Does ISP know that I'm using VPN?

[Dodi71 0]

I just wonder if my ISP has the ability to know if I'm using AirVPN? if yes, how can make the trafic appears as a normal web surfing trafic?

[ms2738 5]

Why do you care?  Using a VPN isn’t illegal.  Is it against the terms of service?

The answer to your question is that you probably can’t.  You can change the port to make your traffic blend in, but between deep packet inspection, and the fact they can see your traffic going to the IP address of a VPN provider, it’s pretty obvious. 

[Dodi71 0]

Thank you.

[Air4141841 24]

staff typically suggests using entry point 3.   port 443, TCP protocol for this question 

[SurprisedItWorks 49]

To elaborate on the above just a bit, using OpenVPN with the entry-3 IP, port 443, and TCP will make your connection look so much like an ordinary https browsing connection that simple monitoring software won't spot the difference.  The catch is that TCP is a slow way to do a VPN connection, so don't be surprised when you lose speed.  The speed loss is about round-trip propagation time between you and the VPN server, because TCP (always used by https) requires each packet to be acknowledged before the next is sent (IIRC/YMMV).  Because this is the underlying issue, speed will be maximized if you use a server as close to you (in latency terms) as possible.

[benfitita 39]

These days some HTTPS traffic goes over UDP 443 (HTTP/3), so I'd say that's starting to blend in as well.

[ms2738 5]

On 12/6/2023 at 4:05 AM, benfitita said:

These days some HTTPS traffic goes over UDP 443 (HTTP/3), so I'd say that's starting to blend in as well.

But remember, the ISP can see where the traffic is going.  It’s not hard to figure that an IP is owned but a VPN provider. 

[benfitita 39]

Of course that's the case with probably all attempts to hide your traffic. Network admin looking specifically at your traffic will notice you are using Tor, because Tor nodes are publicly known. Same for VPNs – if most of your traffic goes to one IP, then it's obvious it's some kind of a tunnel.

[NeonVortex 0]

On 12/4/2023 at 9:45 AM, ms2738 said:

Why do you care?  Using a VPN isn’t illegal.  Is it against the terms of service?

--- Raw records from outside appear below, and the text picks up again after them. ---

-- ==== Sys2Proof/Proofs/HeaderReads.lean ====
section
/-!
O9: every MID may read the header of every page (R58).
-/

namespace Sys2Proof.Machine

/-- A word of a page below offset 0x40 lies in the page's header. -/
theorem inHeader_page {n : Nat} {p : Page} (hp : pageOfSlot n = some p) {o : Nat} (ho : o < 0x40) :
    inHeader (n * 0x1000 + o) = true := by
  rw [inHeader, target_page hp o (by omega)]
  exact Nat.blt_eq.mpr ho

/-- Access control grants every read of a header, whatever the rule image and the MID. -/
theorem regCheck_inHeader (b : Blk) (mid : Nat) {a : Nat} (h : inHeader a = true) : regCheck b mid a false = none := by
  unfold regCheck
  cases acgSlot a with
  | none => rfl
  | some k => simp [h]

/-- A granted read of a mapped word by another MID than debug's is the read of the word, and is not refused. -/
theorem busRead_granted {b : Blk} {mid a : Nat} (port : Nat) (ha : a % 4 = 0) (hm : mapped a = true) (hmid : mid ≠ 8)
    (hc : regCheck b mid a false = none) :
    busRead port mid a b = ((readWord mid a b).1, (readWord mid a b).2, false) := by
  have aligned : a / 4 * 4 = a := by omega
  simp only [busRead, aligned, hm, hc, if_neg hmid, Bool.not_true, Bool.false_eq_true, if_false]

/-- Only two words of the ERR page change by being read; any other read is a read with the snapshot of R24. -/
theorem readWord_readSnap (b : Blk) (mid : Nat) {a : Nat} (hdata : a ≠ 0x10060) (hstat : a ≠ 0x10058) :
    readWord mid a b = readSnap a b := by
  simp only [readWord, hdata, hstat, and_false, if_false]

/-- A header word whose fields are one word each is a status value of one word. -/
theorem statusSpan_header {a : Nat} {p : Page} {o : Nat} (ht : target a = .page p o) (ho : o < 0x40)
    (hw : ∀ h ∈ hitsAt a, h.f.words = 1) : statusSpan a = (a, 1) := by
  have noWide : (hitsAt a).find? (fun h => h.f.acc == .ro && Nat.blt 1 h.f.words) = none := by
    refine List.find?_eq_none.2 fun h hh => ?_
    rw [hw h hh, show Nat.blt 1 1 = false from rfl, Bool.and_false]
    exact Bool.false_ne_true
  simp only [statusSpan, ht, noWide]
  rw [if_neg (by omega), if_neg (by omega), if_neg (by omega), if_neg (by omega)]

/-- A read of a status value of one word answers the word and captures nothing. -/
theorem readSnap_single {a : Nat} (b : Blk) (hs : statusSpan a = (a, 1)) : readSnap a b = (b, readPure b a) := by
  simp [readSnap, hs]

/-- A header word reads as the header's word. -/
theorem readPure_header (b : Blk) {a : Nat} {p : Page} {o : Nat} (ht : target a = .page p o) (ho : o < 0x40) :
    readPure b a = headerWord b p o := by
  simp only [readPure, ht, if_pos ho]

/-- Settles O9, from access control's grant of every header read and from what a header word reads as. -/
theorem headersReadByEveryMid : Obligations.HeadersReadByEveryMid := by
  unfold Obligations.HeadersReadByEveryMid
  refine ⟨?headerReadGranted, ?headerReadDone⟩
  case headerReadGranted =>
    intro b mid n o p hp ho
    exact regCheck_inHeader b mid (inHeader_page hp ho)
  case headerReadDone =>
    rintro b port mid n o p hp ⟨ho, hal⟩ ⟨hmid, hm⟩ hw
    have ht := target_page hp o (by omega)
    have granted := regCheck_inHeader b mid (inHeader_page hp ho)
    rw [busRead_granted port (by omega) hm hmid granted, readWord_readSnap b mid (by omega) (by omega),
      readSnap_single b (statusSpan_header ht ho hw), readPure_header b ht ho]

end Sys2Proof.Machine
end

The answer to your question is that you probably can’t.  You can change the port to make your traffic blend in, but between deep packet inspection, and the fact they can see your traffic going to the IP address of a VPN provider, it’s pretty obvious. 

This! Thank you!

[ss11 15]

Even if the traffic itself is not distinguishable as VPN, like for example OpenVPN port 443 TCP with tls-crypt, you don't need to be a genius to figure out it's a VPN when you see 100% of traffic incoming and outgoing via that stream / that IP address. And no DNS lookups as well on the ISP. So, even if the traffic packets themselves are not distinguishable from other type of traffic, the behavior is very distinguishable....

But this is not a flaw. It's the intentional design, it is how it works, and there is nothing illegal about it nor anything that can go against  your ISP Terms of Usage. Most important, they are not able to see what you do inside the vpn, what destinations you connect after, what websites you browse, anything at all. And there is nothing wrong in the world knowing "you use a vpn" WITHOUT knowing "what you do inside the vpn".  There is no sense to worry about it.

[tubule 1]

use "SSH protocol connection":

https://airvpn.org/ssh/

[Avery78 0]

Your ISP can see your VPN server's IP address. But it cannot see anything else. This means that your ISP can most likely detect that you are using a VPN, but it cannot trace your online behavior, including the pages you view, files you download, or anything else you do on the internet.

[Avery78 0]

VPN usage is usually detectable by ISPs because of the unique patterns in data transmission. They won't, however, be aware of the precise stuff you're accessing. By hiding your internet activity from your ISP, VPN encryption protects your security and privacy.

[benfitita 39]

That's true, provided you use encrypted DNS or AirVPN DNS. Also some devices bypass your network DNS, so you need firewall rules to ensure they are forced to use your DNS of choice.